Gli ambienti montani, spesso considerati inospitali per molti insetti, ospitano invece una straordinaria varietà di Ichneumonidi. Questi imenotteri parassitoidi hanno colonizzato anche quote elevate, adattandosi a temperature rigide, stagioni brevi e biodiversità ridotta.
1. Adattamenti morfologici e fisiologici
Gli Ichneumonidi d’alta quota tendono a essere di dimensioni ridotte, con pigmentazione più scura per assorbire meglio il calore solare. Il metabolismo è rallentato, permettendo di risparmiare energia durante le giornate fredde e nuvolose.

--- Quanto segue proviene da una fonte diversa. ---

-- ==== Sys2Proof/Machine/Device.lean ====
section
/-!
DEFINITION. The parts of the device's state, as plain data. Every field's default is its value after chip reset; the
inventory lists each with the rule that names it.
-/

namespace Sys2Proof.Machine

/-! ### Bytes with poison -/

/-- One byte with its poison: data travels with the poison of its granule (06_memory_hierarchy.md R223-R225). -/
structure PByte where
  val : Byte
  poison : Bool := false
deriving DecidableEq, Repr

/-! ### Memory (06_memory_hierarchy.md) -/

/-- One line of a core's cache slice (R215-R218). -/
structure CacheLine where
  line : Nat
  set : Nat
  way : Nat
  dirty : Bool
deriving DecidableEq, Repr

/-- One slot-state entry (R207): a core memory's 4,096, and one for each block slot of an activation buffer. -/
structure SlotState where
  full : Bool := false
  fill : Nat := 0
  poison : Bool := false
  owner : Nat := 0
  /-- The entry was uncorrectable: its consumer receives poisoned data (R211). -/
  lost : Bool := false
  /-- The stream operation and the number of its unit that filled the slot; none where an operation of the execute
  engine did (R280, R281). -/
  src : Option (Nat × Nat) := none
deriving DecidableEq, Repr

/-- The corrections that one device of a subchannel has contributed, and the subchannel's read count, for the erasure
rule of R231. -/
structure Subchannel where
  reads : Nat := 0
  corrections : List (Nat × Nat) := []
deriving DecidableEq, Repr

/-- A module as its SPD hub states it (R227): capacity in GiB, package ranks, highest rate code of DDR_CFG, whether R227
excludes it, its serial number, and whether training it succeeds. -/
structure Module where
  channel : Nat
  capacity : Nat
  ranks : Nat
  rate : Nat
  supported : Bool
  serial : Nat
  trains : Bool
deriving DecidableEq, Repr

/-- The memory levels: bytes, poison, latent errors, slot states, cache slices and DDR5 modules. -/
structure MemSys where
  /-- Bytes by physical address; an unlisted byte reads 0 (R241, R234). -/
  cells : List Host.Cell := []
  /-- 8-byte words that are poisoned, by address; a DDR5 codeword is poisoned in all its 8 words (R223, R232). -/
  poison : List (Nat × Bool) := []
  /-- Wrong bits (positions 0 to 71) of SRAM words, by word address (R222). -/
  flips : List (Nat × List Nat) := []
  /-- Wrong symbols (symbol, error value) of DDR5 codewords, by codeword address (R230). -/
  symErrs : List (Nat × List (Nat × Nat)) := []
  /-- Slot-state entries: core c's entry i at 4,096c + i; block slot s of array a at 16,384 + 8a + s (R207). -/
  slots : List (Nat × SlotState) := []
  /-- Cache slices by core, most recently used line first (R215-R218). -/
  cache : List (Nat × List CacheLine) := []
  /-- Uncorrectable tag copies by core: line and how many of its two copies (R221). -/
  tagErrs : List (Nat × List (Nat × Nat)) := []
  /-- Erasure bookkeeping by channel * 2 + subchannel (R231). -/
  subchannels : List (Nat × Subchannel) := []
  /-- Lines that each SRAM block has scrubbed since its count began (R226). -/
  scrubAt : List (Nat × Nat) := []
  /-- The next codeword of each memory die's patrol (R233). -/
  patrolAt : List (Nat × Nat) := []
  /-- DDR5 modules found by the last training; none before it (R228, R234). -/
  modules : List Module := []
  /-- The DDR5 range is populated (R228). -/
  ddrUp : Bool := false
  /-- Every module is in self-refresh (R236). -/
  selfRefresh : Bool := false
deriving DecidableEq, Repr

/-! ### Fabric links (01_package_and_fabric.md R30-R35) -/

/-- One direction of a fabric link: the sender's replay buffer and what its receiver expects. -/
structure FabDir where
  /-- Sequence number of the next new flit. -/
  next : Nat := 0
  /-- Flits that are not acknowledged, oldest first: sequence number and words (R32). -/
  buffer : List (Nat × List Nat) := []
  /-- The flit from which the sender resends (R31). -/
  resend : Option Nat := none
  /-- Sequence number that the receiver accepts next (R33). -/
  expect : Nat := 0
  /-- Consecutive failed attempts of that flit (R34). -/
  fails : Nat := 0
  /-- Times of the negative acknowledgements whose resend is not yet accepted (R40). -/
  nakAt : List Nat := []
deriving DecidableEq, Repr

/-- The fabric's links: link b's directions at 2b and 2b + 1. -/
abbrev Links := List (Nat × FabDir)

/-! ### Dense arrays (03_dense_arrays.md, 04_structured_sparsity.md) -/

/-- A tile slot's stationary tile (R87, R88, R97, R129-R135). Elements and codes are in image order, column by
column. -/
structure Tile where
  aFmt : Nat := 0
  wFmt : Nat := 0
  pattern : Nat := 0
  transposable : Bool := false
  /-- This slot is the odd slot of a paired tile and holds only its codes (R134). -/
  codesOnly : Bool := false
  /-- The unit the image came from (R280). -/
  src : Option (Nat × Nat) := none
  /-- Values dropped as chaff when it was loaded (R144, R145). -/
  chaff : Nat := 0
  elems : List Nat := []
  scales : List Nat := []
  colMax : List Nat := []
  rowMax : List Nat := []
  codes : List Nat := []
  /-- Stored values that are filler: chaff replaced by zero (R144). -/
  filler : List Bool := []
  /-- Poisoned stored values, columns with a poisoned col_max, row_max entries and code bytes (R123, R148). -/
  elemPoison : List Bool := []
  colPoison : List Bool := []
  rowPoison : List Bool := []
  codePoison : List Bool := []
deriving DecidableEq, Repr

/-- One streamed row of a block slot: its elements, scales, row maximum and poison (R90, R91, R123). -/
structure BlockRow where
  elems : List Nat := []
  scales : List Nat := []
  rowMax : Nat := 0x8000
  poison : Bool := false
  /-- The row's elements are all delivered (R276). -/
  complete : Bool := false
deriving DecidableEq, Repr

/-- A block slot of an array's activation buffer (R90): the rows its unit delivered (R98, R265), and whether its unit
spans this slot and the next. -/
structure Block where
  fmt : Nat := 0
  /-- Elements in a row of the unit. -/
  rowLen : Nat := 0
  rows : List BlockRow := []
  wide : Bool := false
deriving DecidableEq, Repr

/-- One entry of a bank's block record (07_streams_descriptors_and_layouts.md R280): a stream operation's identity and
a range of its units. -/
structure BlockRef where
  opId : Nat
  first : Nat
  count : Nat
deriving DecidableEq, Repr

/-- An accumulator bank (R92, R101): accumulators by row * outputs + output, outputs per row, poison bits, suspect
mark, and the passes that entered it since it was started empty. `redo` holds what a partner's recomputation forms
from the refetched operands (R117), which differs from `acc` only by what a fault changed. -/
structure Bank where
  started : Bool := false
  outputs : Nat := 0
  rows : Nat := 0
  acc : List (Nat × Acc) := []
  rowPoison : List (Nat × Bool) := []
  outPoison : List (Nat × Bool) := []
  suspect : Bool := false
  busy : Bool := false
  redo : List (Nat × Acc) := []
  redoFailed : Bool := false
  record : List BlockRef := []
  unreplayable : Bool := false
  /-- Passes, and chaff of the tiles they used, since it was started empty (R117, R145). -/
  passes : Nat := 0
  chaff : Nat := 0
  /-- The audit mask over the row's blocks of 64 outputs (09 R346). -/
  audit : Nat := 0
  /-- Where each audited pass's skip-table entry lies: its address, its block offset and its audit bits (09 R344-R346). -/
  auditAt : List (Nat × Nat × Nat) := []
deriving DecidableEq, Repr

/-- The clock state of an array's column groups (R108, R109). -/
inductive RampState where
  | gated | rampingUp | running | rampingDown
deriving DecidableEq, Repr

/-- One dense array (R83-R128). -/
structure DArray where
  tiles : List (Nat × Option Tile) := []
  /-- The tile in the shadow registers, with its slot (R89). -/
  shadow : Option (Nat × Tile) := none
  blocks : List (Nat × Option Block) := []
  banks : List (Nat × Bank) := []
  /-- Ungated column groups, 0 to 8 (R108, R109). -/
  groups : Nat := 0
  ramp : RampState := .gated
  arbitrating : Bool := false
  /-- Flags recorded since chip reset (R119). -/
  flagCount : Nat := 0
  /-- Armed COL_BARRIERs, by operation id, since whose release this array's stagger has elapsed (R110). -/
  staggered : List Nat := []
deriving DecidableEq, Repr

/-! ### Cores -/

/-- An issued operation: its 16-byte word, operation id, issuing program counter and context, the progress cursor, and
whether it is stopped by a page fault (R276, R301, R304, R310). `work` holds what a unit keeps beside the cursor. -/
structure Op where
  w0 : Nat := 0
  w1 : Nat := 0
  id : Nat := 0
  pc : Nat := 0
  ctx : Nat := 0
  cursor : Nat := 0
  work : List Nat := []
  /-- The virtual address of the page fault that stopped the operation (R309). -/
  stopped : Option Nat := none
  /-- The operation could not go on when it last ran: a slot was not drained (FD_STATUS.stalled, R283). -/
  stalled : Bool := false
  /-- Task list it was issued to; 8 is the fetch engine (R299). -/
  task : Nat := 8
  /-- Stream number (R272). -/
  stream : Nat := 0
  /-- The audit bits that the walker delivers beside the word, the skip-table entry's address and block offset
  (09 R345). -/
  audit : Nat × Nat × Nat := (0, 0, 0)
deriving DecidableEq, Repr

/-- A frame of the Hoard (10_backward_pass_and_hoard.md R362-R374): its push number, its place in the home ring, and
what has become of it. -/
structure HoardFrame where
  id : Nat
  at_ : Nat
  size : Nat
  slot : Nat
  tag : Nat
  /-- HD_POP or HD_DROP has removed it from its stack (R371). -/
  removed : Bool := false
  /-- It is reclaimable (R374). -/
  free : Bool := false
  /-- Its bytes stand in the home ring (R377). -/
  home : Bool := false
  /-- HD_FETCH has pinned it (R370). -/
  fetched : Bool := false
  /-- Some WQ_PUSH has referenced it, and how many queued or running entries pin it (R374, R383). -/
  wRef : Bool := false
  wPins : Nat := 0
deriving DecidableEq, Repr

/-- A frame's copy in the resident region, in allocation order (R377-R379). -/
structure ResidentCopy where
  frame : Nat
  at_ : Nat
  size : Nat
  /-- Prefetched and not yet fetched (R379). -/
  unread : Bool := false
deriving DecidableEq, Repr

/-- An entry of the W queue (R382, R383), with the ids of its words that are issued. -/
structure WEntry where
  body : Nat
  count : Nat
  frames : List Nat
  group : Nat
  bucket : Nat
  bytes : Nat
  by_ : Op := {}
  ids : List Nat := []
deriving DecidableEq, Repr

/-- The Hoard controller and the W queue of a core. -/
structure Hoard where
  frames : List HoardFrame := []
  resident : List ResidentCopy := []
  head : Nat := 0
  tail : Nat := 0
  resHead : Nat := 0
  turned : List Nat := []
  pushNo : Nat := 0
  /-- Queued entries, the one whose words are being issued, and the issued ones, oldest first (R384, R385). -/
  queue : List WEntry := []
  issuing : Option WEntry := none
  running : List WEntry := []
  /-- The virtual address of the page fault that stops the issue of a body (R309, R392). -/
  stopped : Option Nat := none
deriving DecidableEq, Repr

2. Cicli di vita compressi
A causa della breve stagione vegetativa, molte specie montane completano il ciclo in poche settimane. Alcune compiono una sola generazione all’anno (univoltinismo), spesso sincronizzata con la presenza estiva degli ospiti.
3. Ospiti adattati alla quota
Anche gli ospiti (soprattutto larve di lepidotteri e sirfidi) sono specializzati per l’ambiente montano. Gli Ichneumonidi seguono questi cicli stretti, e spesso sono altamente specifici verso poche specie preda.
4. Microhabitat e rifugi invernali
La sopravvivenza invernale avviene in microambienti protetti: sotto rocce, lettiere di aghi o radici, cavità nei tronchi o persino all’interno di galle congelate. La diapausa può durare fino a 10 mesi.
5. Un tesoro da studiare
Gli Ichneumonidi montani sono ancora poco conosciuti. Nuove specie vengono descritte ogni anno dai rilievi alpini e appenninici. Sono importanti bioindicatori, sensibili ai cambiamenti climatici e alla degradazione dell’ambiente.